I went to Avon Avenue School. I recall
the principal, Dr. Edith Gann, a very diminutive (but very strict)
lady who lived at 738 High Street. She was also principal of Maple
Avenue School during my last year (8th grade) when I attended there
as well. I believe her father was a rabbi with a connection to the
Oheb Shalom synagogue on High Street.
In Avon Avenue School, I had a fellow classmate, one Paul Milmed,
whose family name was originally Melamed, and whose family were
all in the legal field. I recall him telling me he was related to
a Kussy family, who first helped establish Congregation Oheb Shalom
around 1850, they being from Germany. I believe the name Kussy is
an important one in the early Newark Jewish history.
I also attended Avon Avenue School with a Steven Gabbe (formerly
Gabrowitz), who is now a very famous infertility doctor, once associated
with the University of Pennsylvania. I believe he is now on the
West Coast, I have seen him several times on television talk shows.
His mother was a substitute teacher, and he had a sister Maxine.
The father, I believe, was some type of dancing teacher.
I have been told that Jerry Lewis (nee Levitch) used to live at
#1 Hillside Avenue, corner of Avon, prior to his vaudeville parents
moving to #10 Lehigh Avenue, a large and elegant apartment house,
also on the corner, looking over Weequahic Park. The family lived
on Hillside Avenue, also an apartment building, sometime in the
late 20s or 30s. I recall Jerry Lewis had a favorite aunt living
on Chancellor Avenue, Irvington, whose address he gave, in order
to attend Irvington High, after he was expelled from Weequahic High,
for some type of "funny" remark made to the principal,
during an assembly program. It was this same aunt who was viciously
murdered in the 1950s, out for a walk on Chancellor Avenue, and
mugged and robbed. I recall Jerry Lewis offered a fifty thousand
dollar reward leading to the capture of his aunt's murderer, but
I do not believe the murder was ever solved, or the murderer caught.
Another name comes to mind: this person came from a brilliant
family, who were all attorneys, and she, too, was one of the first
women attorneys to practice in Newark. She was considered to be
an eccentric.
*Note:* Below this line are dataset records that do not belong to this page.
-- ==== Sys2Proof/Machine/Wxt.lean ====
section
/-! DEFINITION. The Weanum exchange transport: messages, flows, delivery (R321 to R340). -/
namespace Sys2Proof.Machine

/-! ### Messages (R325, R326) -/

/-- Whether a message type travels on an express flow (R326). -/
def expressTyp (t : Byte) : Bool := 5 ≤ t && t ≤ 8
/-- Whether a type is reserved. -/
def reservedTyp (t : Byte) : Bool := t = 0 || 0x0A < t
/-- Whether a type is sent without reliability. -/
def looseTyp (t : Byte) : Bool := t = 1 || t = 9 || t = 0x0A

/-- A big-endian field of n bytes at an offset of a message body. -/
def beAt (o n : Nat) (xs : List Byte) : Nat := leNat (sliceOf o n xs).reverse

/-- FLAGS of a message (R325). -/
def wxtFlags (rel syn retx : Bool) : Nat := b2n rel + 2 * b2n syn + 8 * b2n retx

/-- A message of port p (R325): the common header, then the body. -/
def State.wxtMsg (s : State) (p : Nat) (typ : Byte) (flags flow seq step : Nat) (body : List Byte) : List Byte :=
  beBytes 2 0x5758 ++ [1, typ] ++ beBytes 2 flags ++ beBytes 2 body.length ++ beBytes 2 (s.fget fPrtWxtCtrlReplica p) ++
  beBytes 2 (s.fget fPrtWxtCtrlShard p) ++ beBytes 4 flow ++ beBytes 4 seq ++ beBytes 8 step ++ leBytes 4 0 ++ body

/-! ### Sending (R319, R322, R323, R328, R332) -/

/-- Whether port p's block is clocked and its canton online (R320, R345). -/
def State.portOn (s : State) (p : Nat) : Bool := (s.fget fPrtClkEnEn).testBit p && s.online (portCanton p)

/-- Whether the link is up. -/
def State.linkIsUp (s : State) (p : Nat) : Bool := s.fget fPrtLinkStatState p = 2

/-- Whether the port runs in breakout (R319). -/
def State.breakout (s : State) (p : Nat) : Bool := 2 ≤ s.fget fPrtLinkCtrlMode p

/-- Whether WXT frames of a class may start now: WXT is enabled, the link is up and their priority is not paused (R322). -/
def State.mayStart (s : State) (p : Nat) (express : Bool) : Bool :=
  s.linkIsUp p && s.fbit fPrtWxtCtrlEn p && !((s.port p).paused.getLsbD (s.fget (if express then fPrtNetCfgExpPrio else fPrtNetCfgBulkPrio) p))

/-- The port's own IP address. -/
def State.ownIp (s : State) (p : Nat) : BitVec 128 := BitVec.ofNat 128 (s.fget fPrtIp0 p * 2 ^ 64 + s.fget fPrtIp1 p)
/-- The peer's IP address (R321). -/
def State.peerIp (s : State) (p : Nat) : BitVec 128 := BitVec.ofNat 128 (s.fget fPrtPeerIp0 p * 2 ^ 64 + s.fget fPrtPeerIp1 p)
/-- The MAC address of a half (R319). -/
def State.halfMac (s : State) (p : Nat) (half : Bool) : BitVec 48 := SMap.get 0 s.mgmt.macs p + (if half then 1 else 0)

/-- The sum of big-endian 16-bit words, a last odd byte standing high. -/
def sum16 : List Byte → Nat
  | a :: b :: xs => 256 * a.toNat + b.toNat + sum16 xs
  | [a] => 256 * a.toNat
  | [] => 0

/-- The UDP checksum (R324): the one's complement of the one's complement sum over the pseudo-header of the IP version, the UDP
header and the message; a sum of zero is sent as 0xFFFF. -/
def udpSum (ipv6 : Bool) (src dst : BitVec 128) (sport dport : Nat) (msg : List Byte) : W16 :=
  let len := 8 + msg.length
  let pseudo := if ipv6 then beBytes 16 src.toNat ++ beBytes 16 dst.toNat ++ beBytes 4 len ++ beBytes 4 17
    else beBytes 4 src.toNat ++ beBytes 4 dst.toNat ++ beBytes 2 17 ++ beBytes 2 len
  let n := sum16 (pseudo ++ beBytes 2 sport ++ beBytes 2 dport ++ beBytes 2 len ++ beBytes 2 0 ++ msg)
  let c := 0xFFFF - (if n = 0 then 0 else (n - 1) % 0xFFFF + 1)
  BitVec.ofNat 16 (if c = 0 then 0xFFFF else c)

/-- The frame of a message (R317, R319, R321 to R324): an outbound flow F goes out on half F mod 2; BAR, COMMIT, DIGEST and EXPEL
go through the express MAC where verification has succeeded; a class gives the DSCP and, with a tag, the PCP. -/
def State.frame (s : State) (p : Nat) (q : TxPend) : SentFrame :=
  let half := s.breakout p && q.flow % 2 = 1
  let ipv6 := s.fbit fPrtNetCfgIpv6 p
  let sport := 0xC000 + q.flow % 2 ^ 14
  let dport := s.fget fPrtWxtCtrlUdpPort p
  let prio := s.fget (if q.express then fPrtNetCfgExpPrio else fPrtNetCfgBulkPrio) p
  { half := half
    expressMac := expressTyp (q.msg.getD 3 0) && s.fbit fPrtLinkStatPreempt p
    src := s.halfMac p half, dst := BitVec.ofNat 48 (s.fget fPrtPeerMacMac p)
    tag := if s.fbit fPrtNetCfgVlanEn p then some (BitVec.ofNat 16 (prio * 2 ^ 13 + s.fget fPrtNetCfgVlanId p)) else none
    dscp := BitVec.ofNat 6 (s.fget (if q.express then fPrtNetCfgExpDscp else fPrtNetCfgBulkDscp) p)
    ipv6 := ipv6, srcIp := s.ownIp p, dstIp := q.dst, srcPort := BitVec.ofNat 16 sport, dstPort := BitVec.ofNat 16 dport
    sum := udpSum ipv6 (s.ownIp p) q.dst sport dport q.msg, msg := q.msg }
Her name was Miss Lillian Clawans, and she used to
have a storefront practice on Clinton Avenue. What made her so eccentric
was that she kept many types of animals, in the store, living quarters
being in the rear of the store. I recall even her having live chickens
as pets, as well as an assortment of cats and dogs. It was said
that she was very reclusive in her old age, but she owned a great
deal of real estate, near East Orange, N. J. and rented out many
of her properties. She was a spinster, never married, and she was
supposed to be a very sharp cookie.
I also attended Weequahic High, with a daughter (Susan Finkel)
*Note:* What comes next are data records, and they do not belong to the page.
/-- CLOSE (R82 to R88, R144 to R146): the tile after it, and the flits it sends. -/
def TX.close (x : TX) (f : CloseF) (chk : List CheckEv) : List Flit × TX :=
  let ks := closeLanes f
  match ks.find? fun k => !(x.tile.lane k).isOpen with
  | some k => ([], x.slotFault k)
  | none =>
    let ls := ks.map x.tile.lane
    let fmt := f.dfmt.toNat
    let x := match convCheck chk with
      | none => x
      | some e => x.check e (ks.headD 0) { x.instrRec 7 1 1 (BitVec.ofNat 8 (e.unit.val)) with
          bfmt := BitVec.ofNat 8 fmt, capture := some (slotCapture (ls.headD {}) 0) }
    if x.stop.isSome then ([], x)
    else
      let psn := ls.any (·.poison)
      let rv := convRecord fmt f.rnd.toNat f.ovf.toNat (ls.map Lane.src)
      let x := ls.foldl (fun x l => x.eatPoison l.poison) x
      let x := x.upd fun t => (ks.foldl (fun t k => t.setLane k { t.lane k with isOpen := false }) t).report rv.2
        (ls.any (·.shd))
      let w := elemWidth fmt
      if f.dt then
        let bs := if f.all then leBytes 128 rv.1
          else leBytes 128 (putElems w ((ks.zip rv.2).map fun p => (p.1 % 4, p.2.bits)) 0)
        let n := if f.all then (recordBytes fmt + 31) / 32 else 1
        (mkFlits x.tile.epoch.cur 0 f.tag psn f.eot bs n, x)
      else if f.all then ([], x.upd fun t => t.setV f.vd.toNat (leBytes 128 rv.1) psn)
      else
        let x := x.touch 5 (16 * f.vd.toNat) 16
        ([], x.andThen fun x => x.upd fun t =>
          t.setV f.vd.toNat (leBytes 128 (putElems w ((ks.zip rv.2).map fun p => (p.1, p.2.bits))
            (leNat (t.vBytes f.vd.toNat)))) (psn || t.vPoison f.vd.toNat))

/-! ### TREE (R147, R148) -/

/-- Check the slot operands of a TREE, then write the destination lanes. comb l gives lane l's result. -/
def TX.treeWrite (x : TX) (f : TreeF) (chk : List CheckEv) (comb : Nat → Lane) : TX :=
  let x := match convCheck chk with
    | none => x
    | some e => x.check e (4 * f.dst.toNat + e.unit.val) { x.instrRec 7 1 1 (BitVec.ofNat 8 e.unit.val) with
        capture := some (slotCapture (x.tile.lane (4 * f.sa.toNat + e.unit.val))
          (x.tile.lane (4 * f.sb.toNat % 32 + e.unit.val)).laneBits) }
  x.andThen fun x =>
    let ls := (maskLanes 0 f.lmask.toNat).map fun l => (l, comb l)
    let x := ls.foldl (fun x p => x.eatPoison p.2.poison) x
    x.upd fun t => ls.foldl (fun t p => t.setLane (4 * f.dst.toNat + p.1) p.2) t

/-- The first closed lane among the slot operands of a TREE, lowest lane first and slot SA before SB. -/
def treeClosed (t : Tile) (f : TreeF) : Option Nat :=
  ((maskLanes 0 f.lmask.toNat).flatMap fun l =>
    (4 * f.sa.toNat + l) :: (if f.form then [] else [4 * f.sb.toNat + l])).find? fun k => !(t.lane k).isOpen

/-- TREE of two slots. -/
def TX.treeSlots (x : TX) (f : TreeF) (chk : List CheckEv) : TX :=
  x.treeWrite f chk fun l => treeLane (x.tile.lane (4 * f.sa.toNat + l)) (x.tile.lane (4 * f.sb.toNat + l))

/-- TREE of a slot and a partial whose two flits have been popped (R90). A closed lane of the partial is a slot-state fault
whose record names DST, since the partial comes from no slot (DESIGN CHOICE, log entry 86). -/
def TX.treePartial (x : TX) (f : TreeF) (chk : List CheckEv) (p1 p2 : Flit) : TX :=
  if p1.poison || p2.poison then
    x.treeWrite f chk fun l => { x.tile.lane (4 * f.sa.toNat + l) with poison := true }
  else
    let lane (l : Nat) := partialLane p1.payload p2.payload l
    match (maskLanes 0 f.lmask.toNat).find? fun l => !(lane l).isOpen with
    | some l => x.slotFault (4 * f.dst.toNat + l)
    | none => x.treeWrite f chk fun l =>
        let s := x.tile.lane (4 * f.sa.toNat + l)
        if f.ord then treeLane (lane l) s else treeLane s (lane l)

end Sys2Proof.Machine
end

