-- ==== Sys2Proof/Machine/Load.lean ====
section
/-! DEFINITION. LOAD_IMAGE: placement, rotation, writing, and the steps of R239 (R96, R197, R220, R221, R237, R239, R242,
R257, R261, R284, R285). -/
namespace Sys2Proof.Machine

/-! ### Release of a slice (R285, R293, R356) -/

/-- The bay regions that slice n owns: (bay, region). -/
def State.ownedRegions (s : State) (n : Nat) : List (Nat × Nat) :=
  s.bays.flatMap fun (p : Nat × Bay) =>
    (p.2.regions.filter fun (q : Nat × Region) => q.2.owned && q.2.owner.toNat = n).map fun q => (p.1, q.1)

/-- The clusters that slice n owns. -/
def State.ownedClusters (s : State) (n : Nat) : List Nat :=
  (s.clusters.filter fun (p : Nat × Cluster) => p.2.owned && p.2.owner.toNat = n).map (·.1)

/-- End the ownership of slice n; DIRTY and LAST_JOB stay (R285). -/
def State.release (s : State) (n : Nat) : State :=
  let rs := s.ownedRegions n
  let s := s.mapClusters (s.ownedClusters n) fun x => { x with owned := false, owner := 0, spillQs := [], spillOn := false }
  let s := rs.foldl (fun s (p : Nat × Nat) => s.setRegion p.1 p.2 { s.region p.1 p.2 with owned := false, owner := 0 }) s
  if rs.isEmpty then s else s.ueRelease n

/-- Forget slice n's rounds and participation (R221). -/
def State.clearHal (s : State) (n : Nat) : State :=
  let x := s.slice n
  let cl := x.clusters
  let ca := x.cantons
  { s with rounds := SMap.clear s.rounds (64 * n) (64 * n + 64)
           halPart := s.halPart.filter fun (p : Nat × Nat) => !(cl.contains (p.1 / 64))
           halAgents := s.halAgents.filter fun (p : Nat × Bool) => !(ca.contains (p.1 / 64)) }

/-- Stop the tiles of slice n as QUIESCE STOP does (R255 step 2): issue ends, and no BULK operation stays outstanding. -/
def State.quiesce (s : State) (n : Nat) : State :=
  let ks := (s.slice n).clusters
  let gone (t : Nat) : Bool := ks.contains (clusterOf t)
  { s.mapTiles (s.sliceTiles n) (Tile.setRun false) with
    requests := s.requests.filter fun q => !(ks.contains q.cluster.val)
    bulkOps := s.bulkOps.filter fun b => !(gone b.tile.val) }

/-- Stop and unload slice n (R356): its cantons' tree, ownership and image go. -/
def State.unload (s : State) (n : Nat) : State :=
  let x := s.slice n
  let s := (s.quiesce n).clearHal n
  let s := x.cantons.foldl (fun s c => (s.setReg (0x408100 + c * 0x10000) (regReset 0x408100)).setCanton c
    { s.canton c with watch := .none, purged := 0 }) s
  (s.release n).setSlice n { deadlockSeen := x.deadlockSeen, epochErr := x.epochErr }

/-! ### Tables of an image (R180, R197, R202, R228) -/

/-- A router before an image's tables: no table, no flit, no credit; its links and counts stay (R96, R239 step 6). -/
def Router.bare (r : Router) : Router :=
  { linkFail := r.linkFail, shim := r.shim, rxFull := r.rxFull, txEmpty := r.txEmpty, ovfSeen := r.ovfSeen
    misrouteSeen := r.misrouteSeen, crcSeen := r.crcSeen, tagSeen := r.tagSeen, purgeCnt := r.purgeCnt
    errCrc := r.errCrc, errTag := r.errTag, errMis := r.errMis, errOvf := r.errOvf }

/-- A router's tables from the records of space 0x09 for tile t. -/
def tableOf (rs : List TileRec) (t : Nat) (r : Router) : Router :=
  rs.foldl (fun r q => if q.space = 9 && q.tile = t then
      (((List.range (q.data.length / 8)).zip (wordsOf q.data)).foldl (fun r (p : Nat × W64) => r.writeReg (q.off + 8 * p.1) p.2) r)
    else r) r.bare

/-- The tables of a configuration for tiles ts. -/
def State.tablesOf (s : State) (rs : List TileRec) (ts : List Nat) : SMap Router :=
  ts.map fun t => (t, tableOf rs t (s.router t))

/-- One entry on a circuit: its router, row and output, and the shim links crossed since its sender. -/
structure Hop where
  t : Nat
  row : Nat
  o : Nat
  shims : Nat
  deriving DecidableEq, Repr

/-- The links that a rotation is about (R197): those that pass a shim which the tables do not know yet, and those whose
shim they were rotated for before. -/
structure Shims where
  isNew : Nat → Nat → Bool
  isOld : Nat → Nat → Bool

/-- The entries that a router's entry feeds over its link (R177, R178): one row later, two over a shim link that the tables
have been rotated for. -/
def Shims.feeds (z : Shims) (tabs : SMap Router) (h : Hop) : List Hop :=
  if 4 ≤ h.o || seamDir h.t h.o then []
  else match tileNeighbour h.t h.o with
    | none => []
    | some j =>
      let row := (h.row + 1 + b2n (z.isOld h.t j)) % 16
      let k := h.shims + b2n (z.isNew h.t j)
      ((SMap.get {} tabs j).fork row (opp h.o + 1)).map fun o => ⟨j, row, o, k⟩

/-- Follow circuits from a worklist: every entry met, once. -/
def Shims.follow (z : Shims) (tabs : SMap Router) : Nat → List Hop → List Hop → List Hop
  | 0, _, seen => seen
  | _ + 1, [], seen => seen
  | m + 1, h :: work, seen =>
    if seen.any fun x => x.t = h.t && x.row = h.row && x.o = h.o then z.follow tabs m work seen
    else z.follow tabs m (z.feeds tabs h ++ work) (h :: seen)

/-- The entries of a router that a sender of its own feeds: an output queue or a seam share. -/
def sendersOf (t : Nat) (r : Router) : List Hop :=
  (List.range 16).flatMap fun row => ((List.range 9).filter fun o =>
    let src := entSrc (r.entry row o)
    (5 ≤ src && src ≤ 8) || (1 ≤ src && src ≤ 4 && seamDir t (src - 1))).map fun o => ⟨t, row, o, 0⟩

/-- Rotate one router's table (R197): none where two entries of one output meet in a row. -/
def rotateOne (hops : List Hop) (t : Nat) (r : Router) : Option Router :=
  let put (m : Option (SMap Byte)) (p : Nat × Byte) : Option (SMap Byte) :=
    match m with
    | none => none
    | some m =>
      let row := p.1 / 9
      let o := p.1 % 9
      let k := match hops.find? fun h => h.t = t && h.row = row && h.o = o with
        | some h => 9 * ((row + h.shims) % 16) + o
        | none => p.1
      if entSrc p.2.toNat = 0 then some m else if (optGet m k).isSome then none else some (SMap.ins k p.2 m)
  (r.slots.foldl put (some [])).map fun m => { r with slots := m }

/-- Rotate the tables of tiles for new shim links (R197): the tables, and the first tile whose rotation fails. -/
def Shims.rotate (z : Shims) (tabs : SMap Router) : SMap Router × Option Nat :=
  if !(tabs.any fun (p : Nat × Router) => (List.range 4).any fun d => (tileNeighbour p.1 d).any fun j => z.isNew p.1 j)
  then (tabs, none)
  else
    let hops := z.follow tabs (16 * 9 * 10 * (tabs.length + 1)) (tabs.flatMap fun p => sendersOf p.1 p.2) []
    tabs.foldl (fun acc (p : Nat × Router) => match rotateOne hops p.1 p.2 with
      | some r =>
        let bad := p.2.tblCause p.1 = 0 && r.tblCause p.1 ≠ 0
        (acc.1 ++ [(p.1, r)], if bad && acc.2.isNone then some p.1 else acc.2)
      | none => (acc.1 ++ [p], if acc.2.isNone then some p.1 else acc.2)) ([], none)

/-- Rotate an image's tables for the spares in service (R197). -/
def State.rotate (s : State) (tabs : SMap Router) : SMap Router × Option Nat :=
  Shims.rotate ⟨s.shimLink, fun _ _ => false⟩ tabs

/-- Whether a table drives or takes a link across the boundary of a rectangle (R228). -/
def crosses (holds : Nat → Bool) (t : Nat) (r : Router) : Bool :=
  let out (d : Nat) : Bool := match tileNeighbour t d with
    | some j => !(holds (cantonOf j))
    | none => false
  r.slots.any fun (p : Nat × Byte) =>
    let src := entSrc p.2.toNat
    src ≠ 0 && ((p.1 % 9 < 4 && out (p.1 % 9)) || (1 ≤ src && src ≤ 4 && out (src - 1)))

/-- Step 7 of R239 for a set of tables (R180, R228). -/
def tablesOk (holds : Nat → Bool) (tabs : SMap Router) : Bool :=
  tabs.all fun (p : Nat × Router) => p.2.tblCause p.1 = 0 && !(crosses holds p.1 p.2)

/-! ### Placement (R237, R261, R239 step 4) -/

/-- Whether a cluster's cache, spill pool or DATA records would use a failed bank (R261). -/
def State.badCluster (s : State) (m : Img) (rs : List ClusterRec) (k : Nat) : Bool :=
  let fail := (s.cluster k).bankFail
  let cache := (cfgOf rs k).2
  let uses (b : Nat) : Bool := b < cache || m.poolBase < 65536 * (b + 1) ||
    rs.any fun r => r.kind = 3 && r.cluster = k && (let o := leAt 0 8 r.body
                                                    o < 65536 * (b + 1) && 65536 * b < o + (r.body.length - 8))
  (List.range 24).any fun b => fail.getLsbD b && uses b

/-- The clusters that a stage's rectangle touches. -/
def Stage.clusters (g : Stage) : List Nat :=
  let ny := (g.y + g.h - 1) / 6 - g.y / 6 + 1
  let nx := (g.x + g.w - 1) / 8 - g.x / 8 + 1
  (List.range ny).flatMap fun j => (List.range nx).map fun i => (g.y / 6 + j) * 80 + g.x / 8 + i

/-- Whether a stage may stand where the shifts put it: no failed bank in use; unshifted, its used positions present; moved,
every position of its rectangle present and inside the slice, and its CLUSTER records movable (R237, R288). -/
def State.stageOk (s : State) (m : Img) (a : Shifts) (g : Stage) : Bool :=
  let p := m.placed a g
  (p.clusters.all fun k => !(s.badCluster m (m.clusterRecsAt a) k)) &&
  match m.moved a g.n with
  | none => m.tiles.all fun q => !(g.has q.2.tile) || s.isPresent q.2.tile
  | some r =>
    0 ≤ (g.x : Int) + r.dx && 0 ≤ (g.y : Int) + r.dy && 64 * m.cx0 ≤ p.x && p.x + p.w ≤ 64 * (m.cx0 + m.cw) &&
    36 * m.cy0 ≤ p.y && p.y + p.h ≤ 36 * (m.cy0 + m.ch) && (p.tiles.all s.isPresent) &&
    ((r.dx % 8 = 0 && r.dy % 6 = 0) || m.clusters.all fun q => q.stage ≠ g.n)

/-- Every choice of one alternative for each of some stages, in ascending order. -/
def choices (m : Img) : List Nat → List Shifts
  | [] => [[]]
  | g :: gs => (([1, 2, 3, 4].filter fun i => (m.shiftOf g i).isSome).flatMap fun i => (choices m gs).map fun a => (g, i) :: a)

/-- The present tiles of the set's rectangle. -/
def State.tilesIn (s : State) (m : Img) : List Nat := (((List.range 100).filter m.holds).flatMap tilesOf).filter s.isPresent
of the Finkel Family, whose several brothers were judges in Newark.
Her father was also a judge, and her brother, a young attorney,
died tragically of a heart attack in his early thirties. The family
lived in a beautiful home on Hansbury Avenue, complete with uniformed
maids. Susan invited me for a luncheon at their home one time. We
were classmates at Weequahic High and she felt bad that I lived
as an orphan in the Hebrew Sheltering Home on Chancellor Avenue
opposite the "Y". We were excellent friends, and I recall
being dazzled at all the wealth this family had, and yet, were such
kind and unpretentious people. Her mother, Anne, was an elementary
teacher at Maple Avenue Elementary School. She was a beautiful blond
haired lady, very kind, a little bit on the "zaftig" side.
My half-brother married into the Dr. Aaron H. Haskin family. He
was the director of the then Newark Health Department, and the former
Martland Medical Center (City Hospital).